Goldendoodle

Hij wordt niet erkend door de F.C.I.

Land van oorsprong
Groot-Brittannië <> Frankrijk -> U.S.A. en Canada
Vertaling
Francis Vandersteen

Een korte presentatie van de Goldendoodle

De Goldendoodle is een hybride die steeds populairder wordt. Hij werd voor het eerst systematisch gefokt in de jaren 1990 en is een kruising tussen de ouders van de rassen Golden Retriever en Poedel. Omdat de Poedel verkrijgbaar is in drie duidelijk gedefinieerde maten, toy, miniatuur en standaard, kan de Goldendoodle ook variëren van klein tot groot. Ze zijn bijna altijd sociaal, vrolijk en goedgehumeurd. Ze zijn een ideale keuze voor iedereen die andere huisdieren heeft of op zoek is naar een hond waarmee kinderen kunnen omgaan zonder bang te hoeven zijn voor represailles. De meesten zijn redelijk energiek en om ze binnenshuis te houden is ruimte nodig, een grote tuin is essentieel om de Goldendoodle fit te houden, zowel lichamelijk als geestelijk. Dit ras is gemaakt voor gezelschap, hoewel het ook met veel succes is gebruikt als therapie-, hulphond en snuffelhond. Ze hebben bijna constant contact met hun mensen nodig en mogen nooit gedwongen worden om buiten te leven of lange periodes alleen door te brengen. Verveeld of van streek, Goldendoodles hebben een opmerkelijk talent voor destructief gedrag, waaronder het kauwen en inslikken van kleren en schoenen. Vanwege hun sociale en uitgaande aard zijn het geen goede waakhonden en agressie komt bij deze specifieke kruising zelden voor. Door de intelligentie die ze van beide ouderrassen hebben geërfd, zijn ze heel gemakkelijk te trainen. De Goldendoodle is ook bedreven in competitieve activiteiten. Het zijn krachtige zwemmers, die deel kunnen uitmaken van hun dagelijkse lichaamsbeweging. Hun vacht is variabel, afhankelijk van van welke ouder ze het erven, maar vereist regelmatige verzorging.

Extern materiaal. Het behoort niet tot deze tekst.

-- ==== Sys2Proof/Tests/Slice0.lean ====
section
/-! SUPPORT. Small tests, the smoke test of `WellFormed`, and for every statement with hypotheses a state that meets them.
The expected values are those of 30_encoding.md R66, 20_memory.md R54 and 95_test_vectors.md, which the spec says were
computed from its rules and not by this model. -/

namespace Sys2Proof.Tests

open Sys2Proof.Machine

/-- The state a command or a step leaves (the reset state if it left none). -/
def after (a : Answer) : State :=
  match a with
  | .next t => t
  | .fault _ => State.reset
  | .refused _ => State.reset

/-- A buffer of eight words whose first words are given. -/
def words8 (ws : List Word) : Vector Word 8 := Vector.ofFn fun k => ws.getD k 0

/-- An index buffer whose first slots are given. -/
def slots (ws : List Word) : Vector Word 24 := Vector.ofFn fun k => ws.getD k 0

/-- The source's entropy, with the checksum-bit buffer filled to show what is overwritten (95_test_vectors.md 2.1). -/
def src : State :=
  { State.reset with elen := 16, entw := words8 [0x33E46BB1, 0x3A746EA4, 0x1CDDE45C, 0x90846A79],
                     cslen := 256, csbw := Vector.replicate 8 0xFFFFFFFF }

/-- The indices of the source's entropy (95_test_vectors.md 1.1). -/
def srcSlots : List Word := [415, 282, 1890, 935, 567, 656, 923, 1508, 740, 1057, 212, 1947]

/-- A state whose index sequence is the one given. -/
def seq (ws : List Word) : State := { State.reset with wcnt := BitVec.ofNat 32 ws.length, idx := slots ws }

/-- The source's indices with two bad slots (95_test_vectors.md 2.3). -/
def twoBad : State := seq [415, 282, 1890, 935, 567, 0xFFFFFFFF, 923, 4096, 740, 1057, 212, 1947]

/-- Three 9s in the index buffer, `A5` as entropy and the checksum bits 1, 1, 0 (95_test_vectors.md 2.2). -/
def packA5 : State :=
  { seq [9, 9, 9] with elen := 1, entw := words8 [0xA5FFFFFF], cslen := 3, csbw := words8 [0xDFFFFFFF] }

/-- A state with one event to come. -/
def withEvent (s : State) (ev : BusEvent) : State := { s with pending := [ev] }

/-- What holds of the state a command leaves. -/
theorem of_exec {i : Instr} {s : State} {P : State → Prop} (h : P (after (exec i s))) :
    ∃ t, exec i s = .next t ∧ P t := by
  obtain ⟨t, ht⟩ := exec_next i s
  rw [ht] at h
  exact ⟨t, ht, h⟩

/-- What holds of the state a step leaves. -/
theorem of_step {s : State} {P : State → Prop} (h : P (after (step s))) : ∃ t, step s = .next t ∧ P t := by
  obtain ⟨t, ht⟩ := step_next s
  rw [ht] at h
  exact ⟨t, ht, h⟩

/-! ### Well-formedness: each check refuses an ill-formed term -/

theorem test_wellFormed_cksum : ¬(Instr.cksum 512).WellFormed ∧ (Instr.cksum 511).WellFormed := by decide
theorem test_wellFormed_unpack : ¬(Instr.unpack 512).WellFormed ∧ (Instr.unpack 511).WellFormed := by decide

/-! ### Decoding: words written out field by field, bits 31:13, 12:4 and 3:0 (R56, R58, R66) -/

theorem test_decode_nop : decode (0b0000000000000000000#19 ++ 0b000000000#9 ++ 0b0000#4) = .ok .nop := by decide
theorem test_decode_cksum : decode (0b0000000000000000000#19 ++ 0b100000000#9 ++ 0b0001#4) = .ok (.cksum 256) := by decide
theorem test_decode_pack : decode (0b0000000000000000000#19 ++ 0b000000000#9 ++ 0b0010#4) = .ok .pack := by decide
theorem test_decode_unpack : decode (0b0000000000000000000#19 ++ 0b010100000#9 ++ 0b0011#4) = .ok (.unpack 160) := by
  decide
theorem test_decode_encode : decode (0b0000000000000000000#19 ++ 0b000000000#9 ++ 0b0100#4) = .ok .encode := by decide
theorem test_decode_decode : decode (0b0000000000000000000#19 ++ 0b000000000#9 ++ 0b0101#4) = .ok .decode := by decide
theorem test_decode_clear : decode (0b0000000000000000000#19 ++ 0b000000000#9 ++ 0b0110#4) = .ok .clear := by decide

/-- Each way a word is no command, by name (R59). -/
theorem test_decode_illegal :
    decode 0x00000007 = .error .reservedOpcode ∧ decode 0x0000000F = .error .reservedOpcode ∧
    decode 0x00000010 = .error .immediate ∧ decode 0x00000016 = .error .immediate ∧
    decode 0x00002000 = .error .zeroField ∧ decode 0x80000001 = .error .zeroField := by decide

/-- The host's two entry points on a table row's word. -/
theorem test_table_word :
    decodeTableWord 32 0x00000803 = some (.unpack 128) ∧ decodeTableWord 32 0x00000007 = none ∧
    decodeTableWord 8 0x00000016 = none ∧
    after (step (State.reset.withFetchWord 32 0x00000006)) =
      { State.reset with status := 0x60, reply := some (.write .okay) } := by decide +kernel

/-! ### The commands -/

theorem test_nop : (after (exec .nop { src with status := 0x15 })) = { src with status := 0 } := by decide +kernel

theorem test_clear : (after (exec .clear { src with wcnt := 24, idx := Vector.replicate 24 7 })) =
    { State.reset with status := 0x60 } := by decide +kernel

theorem test_cksum_9 : (after (exec (.cksum 9) src)) =
    { src with status := 0x10, cslen := 9, csbw := words8 [0xB6800000] } := by decide +kernel

theorem test_cksum_257 : (after (exec (.cksum 257) src)) = { src with status := 0x15 } := by decide +kernel

theorem test_pack : (after (exec .pack packA5)) =
    { packA5 with status := 0x20, wcnt := 1, idx := slots [1326] } := by decide +kernel

theorem test_pack_too_long : (after (exec .pack { seq [9, 9, 9] with elen := 32, cslen := 19 })) =
    { seq [9, 9, 9] with elen := 32, cslen := 19, status := 0x25 } := by decide +kernel

theorem test_unpack_120 : (after (exec (.unpack 120) (seq srcSlots))) =
    { seq srcSlots with
        status := 0x30, elen := 15, entw := words8 [0x33E46BB1, 0x3A746EA4, 0x1CDDE45C, 0x90846A00],
        cslen := 12, csbw := words8 [0x79B00000] } := by decide +kernel

theorem test_unpack_failures :
    (after (exec (.unpack 127) (seq srcSlots))).status = 0x1F34 ∧
    (after (exec (.unpack 136) (seq srcSlots))).status = 0x35 ∧
    (after (exec (.unpack 127) twoBad)).status = 0x534 ∧
    (after (exec (.unpack 0) (seq (List.replicate 24 2047)))).status = 0x35 :=
  by decide +kernel

theorem test_encode : (after (exec .encode src)) =
    { src with status := 0x40, cslen := 4, csbw := words8 [0xB0000000], wcnt := 12, idx := slots srcSlots } := by
  decide +kernel

theorem test_encode_length : (after (exec .encode { src with elen := 17 })).status = 0x41 := by decide +kernel

theorem test_decode : (after (exec .decode (seq srcSlots))) =
    { seq srcSlots with
        status := 0x50, elen := 16, entw := words8 [0x33E46BB1, 0x3A746EA4, 0x1CDDE45C, 0x90846A79],
        cslen := 4, csbw := words8 [0xB0000000] } := by decide +kernel

theorem test_decode_failures :
    (after (exec .decode (seq [0, 0, 0, 0, 0, 0, 0, 0, 0, 0, 0, 4]))).status = 0x53 ∧
    (after (exec .decode (seq [0, 0, 0, 0, 0, 0, 0, 0, 0, 0, 0, 2048]))).status = 0xB54 ∧
    (after (exec .decode (seq [0, 0, 0, 0, 0, 0, 0, 0, 0, 0, 3]))).status = 0x52 := by decide +kernel

/-! ### The bus -/

theorem test_illegal_word : after (step (withEvent src (.write 0x04 4 0x00002003))) =
    { src with status := 0x36, reply := some (.write .okay) } := by decide +kernel

theorem test_write_bounds :
    (after (step (withEvent src (.write 0x0C 4 33)))).elen = 16 ∧
    (after (step (withEvent src (.write 0x0C 4 32)))).elen = 32 ∧
    (after (step (withEvent src (.write 0x60 2 1)))).idx = src.idx := by decide +kernel

theorem test_read_id : (after (step (withEvent src (.read 0x00 4)))).reply = some (.read .okay 0x42503339) := by
  decide +kernel

/-- `LDENT` as 95_test_vectors.md 1.1 writes it out. -/
theorem test_ldent : (HostAction.ldent [0x33, 0xE4, 0x6B, 0xB1, 0x3A]).events =
    [.write 0x0C 4 5, .write 0x20 4 0x33E46BB1, .write 0x24 4 0x3A000000] := by decide

/-! ### The constants of SHA-256 against their definition in R93 -/

/-- The primes below `n`. -/
def primesBelow (n : Nat) : List Nat :=
  (List.range n).filter fun p => 2 ≤ p ∧ ∀ d ∈ List.range p, 2 ≤ d → p % d ≠ 0

/-- `K[t]` is the first 32 bits of the fractional part of the cube root of the `t`-th prime. -/
theorem test_round_constants :
    (primesBelow 312).length = shaK.length ∧
    ∀ pk ∈ (primesBelow 312).zip shaK, ∃ whole ∈ List.range 7,
      (whole * 2 ^ 32 + pk.2.toNat) ^ 3 ≤ pk.1 * 2 ^ 96 ∧ pk.1 * 2 ^ 96 < (whole * 2 ^ 32 + pk.2.toNat + 1) ^ 3 := by
  decide +kernel

/-- `H0` to `H7` are the first 32 bits of the fractional parts of the square roots of the first eight primes. -/
theorem test_initial_hash :
    (primesBelow 20).length = shaInit.words.length ∧
    ∀ ph ∈ (primesBelow 20).zip shaInit.words, ∃ whole ∈ List.range 5,
      (whole * 2 ^ 32 + ph.2.toNat) ^ 2 ≤ ph.1 * 2 ^ 64 ∧ ph.1 * 2 ^ 64 < (whole * 2 ^ 32 + ph.2.toNat + 1) ^ 2 := by
  decide +kernel

/-! ### A state that meets the hypotheses of each statement -/

theorem witness_ResetEventRestoresRegisters : ∃ (s : State) (rest : List BusEvent),
    s.pending = BusEvent.reset :: rest ∧ s.elen = 16 :=
  ⟨withEvent src .reset, [], by decide⟩

/-- Every length at its capacity, and a command to come. -/
def full : State :=
  { State.reset with elen := 32, cslen := 256, wcnt := 24, status := 0x1F34, pending := [.write 0x04 4 0x00000004] }

theorem witness_StepKeepsRegistersInRange : full.InRange ∧ ∃ t, step full = .next t ∧ t.wcnt = 24 ∧ t.cslen = 8 :=
  ⟨by decide, of_step (by decide +kernel)⟩

theorem witness_StepKeepsStatusLegal :
    StatusLegal full.status ∧ ∃ t, step full = .next t ∧ t.status = 0x40 :=
  ⟨⟨.malformedIndex, 3, 31, by decide⟩, of_step (by decide +kernel)⟩

theorem witness_ReachableStatesInRange :
    (∃ t : State, t.Reachable ∧ t.elen = 32) ∧
    (32 : Word).toNat ≤ 32 ∧ (256 : Word).toNat ≤ 256 ∧ (24 : Word).toNat ≤ 24 :=
  ⟨⟨_, ⟨[.write 0x0C 4 32, .write 0x0C 4 33], 2, rfl⟩, by decide +kernel⟩, by decide⟩

theorem witness_EveryStepGoesOn :
    (∃ t, step (withEvent src (.write 0x00 4 1)) = .next t ∧ t.reply = some (.write .error)) ∧
    (∃ t, step (withEvent src (.read 0xFF 4)) = .next t ∧ ∃ data, t.reply = some (.read .error data)) :=
  ⟨of_step (by decide +kernel), of_step ⟨0, by decide +kernel⟩⟩

theorem witness_StepRunsDecodedCommand : ∃ (s : State) (rest : List BusEvent) (w : Word) (i : Instr),
    s.pending = BusEvent.write 0x04 4 w :: rest ∧ decode w = .ok i ∧ s.elen = 16 :=
  ⟨withEvent src (.write 0x04 4 0x00001FF1), [], 0x00001FF1, .cksum 511, by decide⟩

theorem witness_IdleStepChangesNothing : src.pending = [] := by decide
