-- ==== Sys2Proof/Machine/State.lean ====
section
/-! DEFINITION. Everything the spec gives the block to hold (10_state R14 to R26), its interface ports (30_encoding R50)
and the state after reset (10_state R31). -/

namespace Sys2Proof.Machine

/-- One of the two byte memories (20_memory R32), as the list of its cells that are not 0, addresses strictly rising.
A cell that is not listed reads 0 (DESIGN CHOICE, unsafe: assumption 2). -/
abbrev Memory := List Host.Cell

/-- The ReceiveSession (10_state R22). -/
inductive RxState where
  | notReading
  | reading
deriving DecidableEq, Repr

/-- The TransmitSession (10_state R23). -/
inductive TxState where
  | notWriting
  | writing
deriving DecidableEq, Repr

/-- The names of the sixteen statistics counters, in the order of their numbers (45_statistics R95). -/
inductive Counter where
  | rxFalseStarts
  | rxRejectedEncodingError
  | rxRejectedTooBig
  | rxRejectedTooSmall
  | rxRejectedBadCrc8
  | rxFrameCount
  | minRxFrameSize
  | maxRxFrameSize
  | readOverreach
  | readDiscardFrameCount
  | readDiscardByteCount
  | readByteCount
  | writeFrameMinSize
  | writeFrameMaxSize
  | writeFrameCount
  | writeByteCount
deriving DecidableEq, Repr

/-- The statistics counters, 32 bits each (10_state R26, 45_statistics R95). -/
structure Stats where
  rxFalseStarts : Word
  rxRejectedEncodingError : Word
  rxRejectedTooBig : Word
  rxRejectedTooSmall : Word
  rxRejectedBadCrc8 : Word
  rxFrameCount : Word
  minRxFrameSize : Word
  maxRxFrameSize : Word
  readOverreach : Word
  readDiscardFrameCount : Word
  readDiscardByteCount : Word
  readByteCount : Word
  writeFrameMinSize : Word
  writeFrameMaxSize : Word
  writeFrameCount : Word
  writeByteCount : Word
deriving DecidableEq, Repr

/-- The reset values of 45_statistics R95: the two minima at `0xFFFFFFFF`, every other counter 0. -/
def Stats.reset : Stats :=
  { rxFalseStarts := 0, rxRejectedEncodingError := 0, rxRejectedTooBig := 0, rxRejectedTooSmall := 0,
    rxRejectedBadCrc8 := 0, rxFrameCount := 0, minRxFrameSize := 0xFFFFFFFF, maxRxFrameSize := 0,
    readOverreach := 0, readDiscardFrameCount := 0, readDiscardByteCount := 0, readByteCount := 0,
    writeFrameMinSize := 0xFFFFFFFF, writeFrameMaxSize := 0, writeFrameCount := 0, writeByteCount := 0 }

/-- The status of a response (30_encoding R54). -/
inductive Status where
  | ok
  | notReady
  | noFrame
  | tooSmall
  | badEncoding
  | badCrc8
  | tooBig
  | notEnough
  | illegalCommand
deriving DecidableEq, Repr

/-- The response to one command, `(STATUS, VALUE, DOUT)` (30_encoding R50, R55). -/
structure Response where
  status : Status
  value : Word
  dout : List Byte
deriving DecidableEq, Repr

/-- What the host presents to the block: one command transaction, or a reset request together with the values then
standing on the configuration inputs (30_encoding R50, 70_reset R117). -/
inductive HostEvent where
  | command (t : Transaction)
  | reset (p : Params)
deriving DecidableEq, Repr

/-- The block and its ports. -/
structure State where
  /-- The configuration sampled at the last reset (10_state R14, 70_reset R117). -/
  cfg : Config
  /-- The ring buffer's cells (10_state R15). -/
  ring : Memory
  /-- The ring index of the oldest unread byte (10_state R16). -/
  tail : Word
  /-- The number of unread bytes in the ring (10_state R17). -/
  unread : Word
  /-- The staging buffer's cells (10_state R19). -/
  stage : Memory
  /-- The payload size of the staged frame (10_state R20). -/
  stageSize : Word
  /-- The read cursor into the staged payload (10_state R21). -/
  cursor : Word
  /-- The ReceiveSession (10_state R22). -/
  rxState : RxState
  /-- The TransmitSession (10_state R23). -/
  txState : TxState
  /-- The encoder's running checksum (10_state R24). -/
  txCrc : Byte
  /-- The encoder's on-wire byte counter (10_state R25). -/
  txSize : Word
  /-- The statistics counters (10_state R26). -/
  stats : Stats
  /-- The model's own field: what the host presents next, oldest first (30_encoding R50; DESIGN CHOICE, safe:
  assumption 3). -/
  host : List HostEvent
  /-- The model's own field: the responses given so far, oldest first (30_encoding R50; DESIGN CHOICE, safe:
  assumption 3). -/
  responses : List Response
  /-- The model's own field: the bytes the sink port has carried so far, in order (43_encode R80; DESIGN CHOICE,
  safe: assumption 3). -/
  sink : List Byte
deriving DecidableEq, Repr

/-- Why the machine stops with a fault. The spec's block has none (60_exceptions R102). -/
inductive Fault where
  /-- Raised by `READ`, `READ_EXACT` and `END_READ` while Reading with `cursor > stageSize`. The spec rules such a state
  out (10_state R21), and `stageSize − cursor` is then no number of bytes. Safe: the model stops, and no run reaches the
  state (DESIGN CHOICE, assumption 4). -/
  | cursorPastPayload
  /-- Raised by `READ` and `READ_EXACT` when a byte to copy lies outside `stage[0 .. M − 1]`, an address that does not
  exist (20_memory R32). The spec rules such a state out (10_state R20, 20_memory R34). Safe: the model stops, and no run
  reaches the state (DESIGN CHOICE, assumption 4). -/
  | stagingIndexOutOfRange
deriving DecidableEq, Repr

/-- Why the machine gives an event no meaning. -/
inductive Refusal where
  /-- Raised by `exec` for a command that has no meaning yet: none is left. Safe: the model stops. -/
  | notModelled (mnemonic : String)
  /-- Raised by `step` for a reset request whose configuration fails 00_scope R9: the block does not exist for it
  (70_reset R116, decision D8). Safe: the model stops (DESIGN CHOICE, assumption 5). -/
  | invalidConfiguration
deriving DecidableEq, Repr

/-- The block after a reset that samples `cfg` (10_state R31, 70_reset R117), with nothing presented, answered or
emitted. -/
def State.resetWith (cfg : Config) : State :=
  { cfg := cfg, ring := [], tail := 0, unread := 0, stage := [], stageSize := 0, cursor := 0,
    rxState := .notReading, txState := .notWriting, txCrc := 0, txSize := 0, stats := Stats.reset,
    host := [], responses := [], sink := [] }

/-- The block right after reset, constructed with the configuration on its inputs (10_state R31, assumption 1). -/
def State.reset : State := State.resetWith Config.inputs

end Sys2Proof.Machine
end

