-- ==== Sys2Proof/Laws/Encoding.lean ====
section
/-! SUPPORT. The fields of a command word that is put together from its fields (30_encoding R51). -/

namespace Sys2Proof

theorem commandWord_toNat (op : Opcode) (arg : BitVec 16) :
    (commandWord op arg).toNat = op.number.toNat * 2 ^ 28 + arg.toNat := by
  have h := arg.isLt
  have e : commandWord op arg = (op.number ++ (0 : BitVec 12)) ++ arg := rfl
  rw [e, BitVec.toNat_append, BitVec.toNat_append, ← Nat.shiftLeft_add_eq_or_of_lt h, Nat.shiftLeft_eq]
  simp [Nat.shiftLeft_eq]
  omega

theorem opField_toNat (w : Word) : (opField w).toNat = w.toNat / 2 ^ 28 := by
  have := w.isLt
  simp only [opField, BitVec.extractLsb'_toNat, Nat.shiftRight_eq_div_pow]
  omega

theorem resField_toNat (w : Word) : (resField w).toNat = w.toNat / 2 ^ 16 % 2 ^ 12 := by
  simp only [resField, BitVec.extractLsb'_toNat, Nat.shiftRight_eq_div_pow]

theorem argField_toNat (w : Word) : (argField w).toNat = w.toNat % 2 ^ 16 := by
  simp only [argField, BitVec.extractLsb'_toNat, Nat.shiftRight_eq_div_pow]
  simp

@[simp] theorem opField_commandWord (op : Opcode) (arg : BitVec 16) : opField (commandWord op arg) = op.number := by
  apply BitVec.eq_of_toNat_eq
  rw [opField_toNat, commandWord_toNat]
  have := arg.isLt
  omega

@[simp] theorem resField_commandWord (op : Opcode) (arg : BitVec 16) : resField (commandWord op arg) = 0 := by
  apply BitVec.eq_of_toNat_eq
  rw [resField_toNat, commandWord_toNat]
  have := arg.isLt
  have := op.number.isLt
  have : (0 : BitVec 12).toNat = 0 := rfl
  omega

@[simp] theorem argField_commandWord (op : Opcode) (arg : BitVec 16) : argField (commandWord op arg) = arg := by
  apply BitVec.eq_of_toNat_eq
  rw [argField_toNat, commandWord_toNat]
  have := arg.isLt
  omega

@[simp] theorem ofNumber_number (op : Opcode) : Opcode.ofNumber op.number.toNat = some op := by cases op <;> rfl

/-- An opcode number names one opcode only. -/
theorem number_of_ofNumber {n : Nat} {op : Opcode} (h : Opcode.ofNumber n = some op) : op.number.toNat = n := by
  unfold Opcode.ofNumber at h
  split at h <;> cases h <;> rfl

end Sys2Proof
end

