theorem escBytes_length (cfg : Config) (p : List Byte) :
    p.length ≤ (escBytes cfg p).length ∧ (escBytes cfg p).length ≤ 2 * p.length := by
  induction p with
  | nil => simp [escBytes]
  | cons b bs ih =>
    have hcons : escBytes cfg (b :: bs) = escByte cfg b ++ escBytes cfg bs := rfl
    have hb := escByte_length cfg b
    rw [hcons, List.length_append, List.length_cons]
    omega

theorem delim_not_mem_escBytes (cfg : Config) (p : List Byte) : cfg.delim ∉ escBytes cfg p := by
  intro h
  obtain ⟨b, -, hb⟩ := List.mem_flatMap.mp h
  exact delim_not_mem_escByte cfg b hb

/-- Two delimiters, the escaped payload and the escaped check byte. -/
theorem wireFrame_length (cfg : Config) (p : List Byte) :
    (wireFrame cfg p).length = 2 + (escBytes cfg p).length + (escByte cfg (crc8 p)).length := by
  simp only [wireFrame, List.length_append, List.length_singleton]
  omega

/-- Settles O37: the sizes of the frame's parts, and that no escaped byte holds the delimiter. -/
theorem wireFrameSizeAndDelimiters : Obligations.WireFrameSizeAndDelimiters := by
  intro cfg p
  have hp := escBytes_length cfg p
  have hc := escByte_length cfg (crc8 p)
  have hlen := wireFrame_length cfg p
  refine ⟨?_, by omega, by omega, escBytes cfg p ++ escByte cfg (crc8 p), by simp [wireFrame], ?_⟩
  · rw [hlen, escBytes, List.length_flatMap]
  · simp [delim_not_mem_escBytes, delim_not_mem_escByte]

/-! ## The write commands in their sessions -/

/-- A count that stays within 32 bits is the sum in both modes (45_statistics R96). -/
theorem addCounting_of_le (m : CounterMode) {x : Word} {a : Nat} (h : x.toNat + a ≤ 4294967295) :
    addCounting m x a = word (x.toNat + a) := by
  cases m with
  | wrap => rw [addCounting, Nat.mod_eq_of_lt (Nat.lt_succ_of_le h)]
  | saturate => rw [addCounting, Nat.min_eq_left h]

/-- A checksum followed by itself is 0, since `T[0] = 0` (44_checksum R88). -/
theorem crcUpdate_self (c : Byte) : crcUpdate c c = 0 := by
  rw [crcUpdate, BitVec.xor_self]
  decide

/-- `BEGIN_WRITE` with no frame open (43_encode R82). -/
theorem exec_beginWrite_of_notWriting (h : s.txState = .notWriting) : exec .beginWrite s = .next { s with
    txCrc := 0, txSize := 1, txState := .writing, sink := s.sink ++ [s.cfg.delim],
    responses := s.responses ++ [⟨.ok, 0, []⟩] } :=
  whenNotWriting_pass _ h

/-- `WRITE` in an open frame (43_encode R83). -/
theorem exec_write_of_writing (h : s.txState = .writing) (din : List Byte) : exec (.write din) s = .next { s with
    txCrc := crcFrom s.txCrc din,
    txSize := addCounting s.cfg.counterMode s.txSize (escBytes s.cfg din).length,
    sink := s.sink ++ escBytes s.cfg din,
    stats := { s.stats with writeByteCount := addCounting s.cfg.counterMode s.stats.writeByteCount din.length },
    responses := s.responses ++ [⟨.ok, 0, []⟩] } := by
  rw [exec, execWrite, whenWriting_pass _ h, foldl_escWrite_eq]
  rfl

/-- `END_WRITE` in an open frame, with the frame's on-wire size (43_encode R84). -/
theorem exec_endWrite_of_writing (h : s.txState = .writing) {size : Word}
    (hsize : addCounting s.cfg.counterMode s.txSize ((escByte s.cfg s.txCrc).length + 1) = size) :
    exec .endWrite s = .next { s with
      txCrc := 0, txSize := size, txState := .notWriting,
      sink := s.sink ++ escByte s.cfg s.txCrc ++ [s.cfg.delim],
      stats := { s.stats with
        writeByteCount := addCounting s.cfg.counterMode s.stats.writeByteCount 1,
        writeFrameCount := addCounting s.cfg.counterMode s.stats.writeFrameCount 1,
        writeFrameMinSize := if size < s.stats.writeFrameMinSize then size else s.stats.writeFrameMinSize,
        writeFrameMaxSize := if s.stats.writeFrameMaxSize < size then size else s.stats.writeFrameMaxSize },
      responses := s.responses ++ [⟨.ok, 0, []⟩] } := by
  rw [exec, execEndWrite, whenWriting_pass _ h, closeWire_eq, hsize, crcUpdate_self]
  rfl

Een aantal gezondheidsproblemen kan ook worden geërfd. Zoals bij elke rashond of hybride is het de moeite waard om onderzoek te doen voordat je een puppy uitkiest, want de populariteit van de Goldendoodle heeft gewetenloze fokkers aangetrokken die meer geïnteresseerd zijn in het produceren van puppy's dan in het onderhouden of verbeteren van hun lijnen. Gemiddeld heeft een Goldendoodle een levensduur van 12 tot 13 jaar, hoewel sommige honden 15 jaar of meer worden.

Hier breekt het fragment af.